"It profits me but little that a vigilant authority always protects the tranquillity of my pleasures and constantly averts all dangers from my path, without my care or concern, if this same authority is the absolute master of my liberty and my life."

--Alexis de Tocqueville, Democracy in America

Saturday, November 3, 2012

Dangerous Rhetoric

The nastiness of the Obama campaign reached a new low yesterday with Obama's comment that revenge should be a motivation for people to vote against Romney:

This is dangerous rhetoric in a democracy.   We have (or used to have) a civil society.   We vote, we count the votes, then we congratulate the winner and move on with our lives.   We don't seek "revenge" against our fellow Americans.   That kind of talk leads to riots, civil discord, violence, civil war, mayhem.  
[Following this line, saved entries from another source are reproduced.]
/-- The opcode and the fields of an instruction of the portable form; none for a device step. -/
def Instr.fields? : Instr → Option (Nat × Ins)
  | .add i => some (0x00, i)
  | .addc i => some (0x01, i)
  | .sub i => some (0x02, i)
  | .subb i => some (0x03, i)
  | .mul i => some (0x04, i)
  | .mulhi i => some (0x05, i)
  | .mulw i => some (0x06, i)
  | .mad i => some (0x07, i)
  | .div i => some (0x08, i)
  | .rem i => some (0x09, i)
  | .neg i => some (0x0A, i)
  | .abs i => some (0x0B, i)
  | .min i => some (0x0C, i)
  | .max i => some (0x0D, i)
  | .madhi i => some (0x0E, i)
  | .idot i => some (0x0F, i)
  | .sad i => some (0x10, i)
  | .and i => some (0x11, i)
  | .or i => some (0x12, i)
  | .xor i => some (0x13, i)
  | .not i => some (0x14, i)
  | .tlut i => some (0x15, i)
  | .shl i => some (0x16, i)
  | .shr i => some (0x17, i)
  | .rotl i => some (0x18, i)
  | .rotr i => some (0x19, i)
  | .fshl i => some (0x1A, i)
  | .fshr i => some (0x1B, i)
  | .clz i => some (0x1C, i)
  | .ctz i => some (0x1D, i)
  | .popc i => some (0x1E, i)
  | .brev i => some (0x1F, i)
  | .bfx i => some (0x20, i)
  | .bfi i => some (0x21, i)
  | .cmp i => some (0x22, i)
  | .cmpImm i => some (0x23, i)
  | .sel i => some (0x24, i)
  | .ext i => some (0x25, i)
  | .trunc i => some (0x26, i)
  | .constant i => some (0x27, i)
  | .lea i => some (0x28, i)
  | .ptradd i => some (0x29, i)
  | .ptrdiff i => some (0x2A, i)
  | .ptrcvt i => some (0x2B, i)
  | .addImm i => some (0x2C, i)
  | .mulImm i => some (0x2D, i)
  | .andImm i => some (0x2E, i)
  | .orImm i => some (0x2F, i)
  | .xorImm i => some (0x30, i)
  | .shlImm i => some (0x31, i)
  | .shrImm i => some (0x32, i)
  | .minImm i => some (0x33, i)
  | .maxImm i => some (0x34, i)
  | .bitcast i => some (0x35, i)
  | .cls i => some (0x36, i)
  | .bswap i => some (0x37, i)
  | .bpick i => some (0x38, i)
  | .divImm i => some (0x39, i)
  | .remImm i => some (0x3A, i)
  | .rotlImm i => some (0x3B, i)
  | .bfxImm i => some (0x3C, i)
  | .bfiImm i => some (0x3D, i)
  | .mov i => some (0x3E, i)
  | .selImm i => some (0x3F, i)
  | .fadd i => some (0x40, i)
  | .fsub i => some (0x41, i)
  | .fmul i => some (0x42, i)
  | .fma i => some (0x43, i)
  | .fnma i => some (0x44, i)
  | .fdiv i => some (0x45, i)
  | .sqrt i => some (0x46, i)
  | .rcp i => some (0x47, i)
  | .rsqrt i => some (0x48, i)
  | .fmin i => some (0x49, i)
  | .fmax i => some (0x4A, i)
  | .fneg i => some (0x4B, i)
  | .fabs i => some (0x4C, i)
  | .copysign i => some (0x4D, i)
  | .fcmp i => some (0x4E, i)
  | .fclass i => some (0x4F, i)
  | .cvtFF i => some (0x50, i)
  | .cvtFI i => some (0x51, i)
  | .cvtIF i => some (0x52, i)
  | .cvtToNf i => some (0x53, i)
  | .cvtFromNf i => some (0x54, i)
  | .rnd i => some (0x55, i)
  | .fract i => some (0x56, i)
  | .ldexp i => some (0x57, i)
  | .frexp i => some (0x58, i)
  | .exp2 i => some (0x59, i)
  | .log2 i => some (0x5A, i)
  | .exp i => some (0x5B, i)
  | .log i => some (0x5C, i)
  | .sin i => some (0x5D, i)
  | .cos i => some (0x5E, i)
  | .sincos i => some (0x5F, i)
  | .tanh i => some (0x60, i)
  | .sigm i => some (0x61, i)
  | .erf i => some (0x62, i)
  | .gelu i => some (0x63, i)
  | .atan2 i => some (0x64, i)
  | .pow i => some (0x65, i)
  | .cbrt i => some (0x66, i)
  | .silu i => some (0x67, i)
  | .dot2 i => some (0x68, i)
  | .pack2 i => some (0x69, i)
  | .unpack2 i => some (0x6A, i)
  | .clamp i => some (0x6B, i)
  | .lerp i => some (0x6C, i)
  | .amax i => some (0x6D, i)
  | .scx i => some (0x6E, i)
  | .scl i => some (0x6F, i)
  | .faddImm i => some (0x70, i)
  | .fmulImm i => some (0x71, i)
  | .fmaImm i => some (0x72, i)
  | .fminImm i => some (0x73, i)
  | .fmaxImm i => some (0x74, i)
  | .fcmpImm i => some (0x75, i)
  | .clampImm i => some (0x76, i)
  | .ldexpImm i => some (0x77, i)
  | .dot4n i => some (0x78, i)
  | .pack4 i => some (0x79, i)
  | .unpack4 i => some (0x7A, i)
  | .rseed i => some (0x7B, i)
  | .max3 i => some (0x7C, i)
  | .min3 i => some (0x7D, i)
  | .canon i => some (0x7E, i)
  | .fmaw i => some (0x7F, i)
  | .ldL i => some (0x80, i)
  | .ldG i => some (0x81, i)
  | .ldLPi i => some (0x82, i)
  | .ldGPi i => some (0x83, i)
  | .stL i => some (0x84, i)
  | .stG i => some (0x85, i)
  | .stLPi i => some (0x86, i)
  | .stGPi i => some (0x87, i)
  | .ldLX2 i => some (0x88, i)
  | .ldGX2 i => some (0x89, i)
  | .ldLX4 i => some (0x8A, i)
  | .ldGX4 i => some (0x8B, i)
  | .stLX2 i => some (0x8C, i)
  | .stGX2 i => some (0x8D, i)
  | .stLX4 i => some (0x8E, i)
  | .stGX4 i => some (0x8F, i)
  | .pf i => some (0x90, i)
  | .fence i => some (0x91, i)
  | .tagLk i => some (0x92, i)
  | .tagSet i => some (0x93, i)
  | .tagClr i => some (0x94, i)
  | .tagClrAll i => some (0x94, i)
  | .ldc i => some (0x95, i)
  | .l1Inv i => some (0x96, i)
  | .pfL1 i => some (0x97, i)
  | .atomAdd i => some (0x98, i)
  | .atomAddFloat i => some (0x99, i)
  | .atomMin i => some (0x9A, i)
  | .atomMax i => some (0x9B, i)
  | .atomAnd i => some (0x9C, i)
  | .atomOr i => some (0x9D, i)
  | .atomXor i => some (0x9E, i)
  | .atomExch i => some (0x9F, i)
  | .atomCas i => some (0xA0, i)
  | .atomCasX2 i => some (0xA1, i)
  | .atomInc i => some (0xA2, i)
  | .atomDec i => some (0xA3, i)
  | .redAdd i => some (0xA4, i)
  | .redAddFloat i => some (0xA5, i)
  | .redAnd i => some (0xA6, i)
  | .redOr i => some (0xA6, i)
  | .redXor i => some (0xA6, i)
  | .redMin i => some (0xA7, i)
  | .redMax i => some (0xA7, i)
  | .ballot i => some (0xA8, i)
  | .ballotAt i => some (0xA8, i)
  | .ballotCol i => some (0xA8, i)
  | .vote i => some (0xA9, i)
  | .shfl i => some (0xAA, i)
  | .bfly i => some (0xAB, i)
  | .matchLanes i => some (0xAC, i)
  | .gred i => some (0xAD, i)
  | .gscan i => some (0xAE, i)
  | .rsPush i => some (0xAF, i)
  | .rsPop i => some (0xB0, i)
  | .regroup i => some (0xB1, i)
  | .gredFloat i => some (0xB2, i)
  | .gscanFloat i => some (0xB3, i)
  | .shflImm i => some (0xB4, i)
  | .bflyImm i => some (0xB5, i)
  | .rsCnt i => some (0xB6, i)
  | .elect i => some (0xB7, i)
  | .blk i => some (0xB8, i)
  | .br i => some (0xB9, i)
  | .brc i => some (0xBA, i)
  | .brt i => some (0xBB, i)
  | .call i => some (0xBC, i)
  | .ret i => some (0xBD, i)
  | .endStream i => some (0xBE, i)
  | .rdv i => some (0xBF, i)
  | .bar i => some (0xC0, i)
  | .cbar i => some (0xC1, i)
  | .qpush i => some (0xC2, i)
  | .qpop i => some (0xC3, i)
  | .tokPush i => some (0xC4, i)
  | .tokPop i => some (0xC5, i)
  | .wait i => some (0xC6, i)
  | .sreg i => some (0xC7, i)
  | .modeSet i => some (0xC8, i)
  | .modeGet i => some (0xC9, i)
  | .phase i => some (0xCA, i)
  | .launch i => some (0xCB, i)
  | .trap i => some (0xCC, i)
  | .trapValue i => some (0xCC, i)
  | .brk i => some (0xCD, i)
  | .yield i => some (0xCE, i)
  | .sleep i => some (0xCF, i)
  | .qtry i => some (0xD0, i)
  | .qoffer i => some (0xD1, i)
  | .tokCnt i => some (0xD2, i)
  | .cntRd i => some (0xD3, i)
  | .nop i => some (0xD4, i)
  | .flagsClr i => some (0xD5, i)
  | .barArv i => some (0xD6, i)
  | .barWt i => some (0xD7, i)
  | .mxNest i => some (0xD8, i)
  | .mxGo i => some (0xD9, i)
  | .mxLay i => some (0xDA, i)
  | .mxZero i => some (0xDB, i)
  | .mxLoad i => some (0xDC, i)
  | .mxStore i => some (0xDD, i)
  | .mxSpec i => some (0xDE, i)
  | .mxCommit i => some (0xDF, i)
  | .mxDrop i => some (0xE0, i)
  | .mxFw i => some (0xE1, i)
  | .mxMma i => some (0xE2, i)
  | .mxConf i => some (0xE3, i)
  | .mxSclay i => some (0xE4, i)
  | .mxTcopy i => some (0xE5, i)
  | .mxTadd i => some (0xE6, i)
  | .mxStat i => some (0xE7, i)
  | .cpDesc i => some (0xE8, i)
  | .cpLd i => some (0xE9, i)
  | .cpSt i => some (0xEA, i)
  | .cpGg i => some (0xEB, i)
  | .cpRed i => some (0xEC, i)
  | .cpFill i => some (0xED, i)
  | .cpBcast i => some (0xEE, i)
  | .cpGat i => some (0xEF, i)
  | .cpSct i => some (0xF0, i)
  | .cpFence i => some (0xF1, i)
  | .cpRes i => some (0xF2, i)
  | .cpStat i => some (0xF3, i)
  | .chStep i => some (0xF4, i)
  | .chMark i => some (0xF5, i)
  | .trStart i => some (0xF6, i)
  | .trStop i => some (0xF7, i)
  | .trEmit i => some (0xF8, i)
  | .ctrRd i => some (0xF9, i)
  | .sailDef i => some (0xFA, i)
  | .sailReef i => some (0xFB, i)
  | .sailShake i => some (0xFC, i)
  | .sailDrop i => some (0xFD, i)
  | .sailQuery i => some (0xFE, i)
  | .sailWb i => some (0xFF, i)
  | .bundleIssue _ => none
  | .streamStop _ => none
  | .translation _ _ => none
  | .translationComplete _ _ => none
  | .teCmdEvictHash _ => none
  | .teCmdEvictAll _ => none
  | .lwQdb _ _ => none
  | .lwQcfg _ _ => none
  | .lwQstat _ _ => none
  | .launchRecordCopy _ => none
  | .clusterPlacement _ => none
  | .teamRetire _ => none
  | .lwCcCount _ _ => none
  | .lwPreempt _ => none
  | .preemptWaitTimeout _ => none
  | .preemptSave _ => none
  | .clusterResume _ => none
  | .teamStall _ => none
  | .heldCompletionRelease _ _ => none
  | .sleepExpire _ => none
  | .cbarFarMessage _ _ _ => none
  | .phaseDrain _ => none
  | .phaseDrainEnd _ => none
  | .loadReturn _ => none
  | .storeAck _ => none
  | .coalesceTimeout _ _ => none
  | .atomicRequest _ _ => none
  | .atomicResult .. => none
  | .freeNotice _ => none
  | .atomicopCompletion _ _ _ => none
  | .pcieCompletionTimeout _ _ => none
  | .chunkStart _ _ => none
  | .chunkLand .. => none
  | .mxqHeadStart _ => none
  | .mxCommandComplete _ => none
  | .batchClose _ => none
  | .batchWrite _ => none
  | .pgResolve _ => none
  | .batchTimeout _ _ => none
  | .pgCmdShootdown _ => none
  | .pgCmdMigrate _ => none
  | .pgCmdUnmap _ => none
  | .pgCmdPin _ => none
  | .pgCmdUnpin _ => none
  | .shootdownComplete => none
  | .migrationCopy => none
  | .slCmdResail _ => none
  | .slCmdDefine _ => none
  | .slCmdDrop _ => none
  | .slCmdReef _ => none
  | .slCmdShake _ => none
  | .sweepPanel _ _ => none
  | .drainComplete _ _ => none
  | .bridgeFlitReceive _ _ _ _ => none
  | .fetch _ _ => none
  | .fetchResponse _ _ => none
  | .hold _ _ => none
  | .holdAck _ _ => none
  | .openMsg _ _ => none
  | .invalidate _ _ => none
  | .efUpdate _ _ => none
  | .syncRequest _ _ => none
  | .syncMarker _ _ => none
  | .holdTimeout _ => none
  | .fabricTimeout _ => none
  | .fbDiereset _ => none
  | .dieResetEnd => none
  | .flitReceive _ _ _ => none
  | .replayTimeout _ => none
  | .portTraining _ _ _ => none
  | .portDown _ => none
  | .peerRequest _ _ _ => none
  | .atsInvalidation _ _ => none
  | .walkEnd _ => none
  | .sample _ => none
  | .muxBankSwitch _ => none
  | .trMux _ _ _ => none
  | .trKdbg _ => none
  | .trDstop _ => none
  | .ptpMessage _ => none
  | .powerGood => none
  | .moduleReset => none
  | .hbDvfs _ _ => none
  | .powerMeasurement _ => none
  | .junctionTemperature _ _ => none
  | .scrub _ _ => none
  | .secCmd _ => none
  | .secChal => none
  | .secUnlock _ => none
  | .registerWrite _ _ => none
  | .pllRelock _ => none
  | .bringUpStepEnd _ _ => none
  | .attestationReportDone _ => none
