/-- PCIE_COMPLETION_TIMEOUT (R255, R390): a load from host memory receives poisoned data; an atomic's fate is unknown. -/
def execPcieCompletionTimeout (id lane : Nat) (s : State) : Out :=
  match s.acc? id with
  | none => .next s
  | some a =>
    match a.lanes.find? fun l => l.lane == lane && l.loc == 2 && l.placed && l.stage != .done with
    | none => .next s
    | some l =>
      if a.isAtomic then
        .next (if l.stage = .round then s.setLane id { l with stage := .done, poison := true, fate := 2 } else s)
      else if a.isLoad then
        .next (s.takeTrap a.ref { stream := a.ref.idx, code := 0x29, pos := a.pos, value := l.va, lanes := maskOfList [lane] })
      else .next s

end Sys2Proof.Machine
end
Consider this:  with the al Qaeda terrorists who killed Chris Stevens in Benghazi, Obama talks about "bringing them to justice."   With his fellow American, Mitt Romney -- a father and grandfather, a "sterling" businessman (according to Bill Clinton), a man who has committed no crimes, who has always served the communities he's lived in, who has to all accounts no personal vices, who gives millions away to charity, who serves his church, etc. -- he talks about "revenge."   Revenge for what?   For being successful?  For living a good life?   For being white?   For being a Christian?  

I wonder whether a reporter will ask the President what exactly Mitt Romney has done in his life that merits revenge.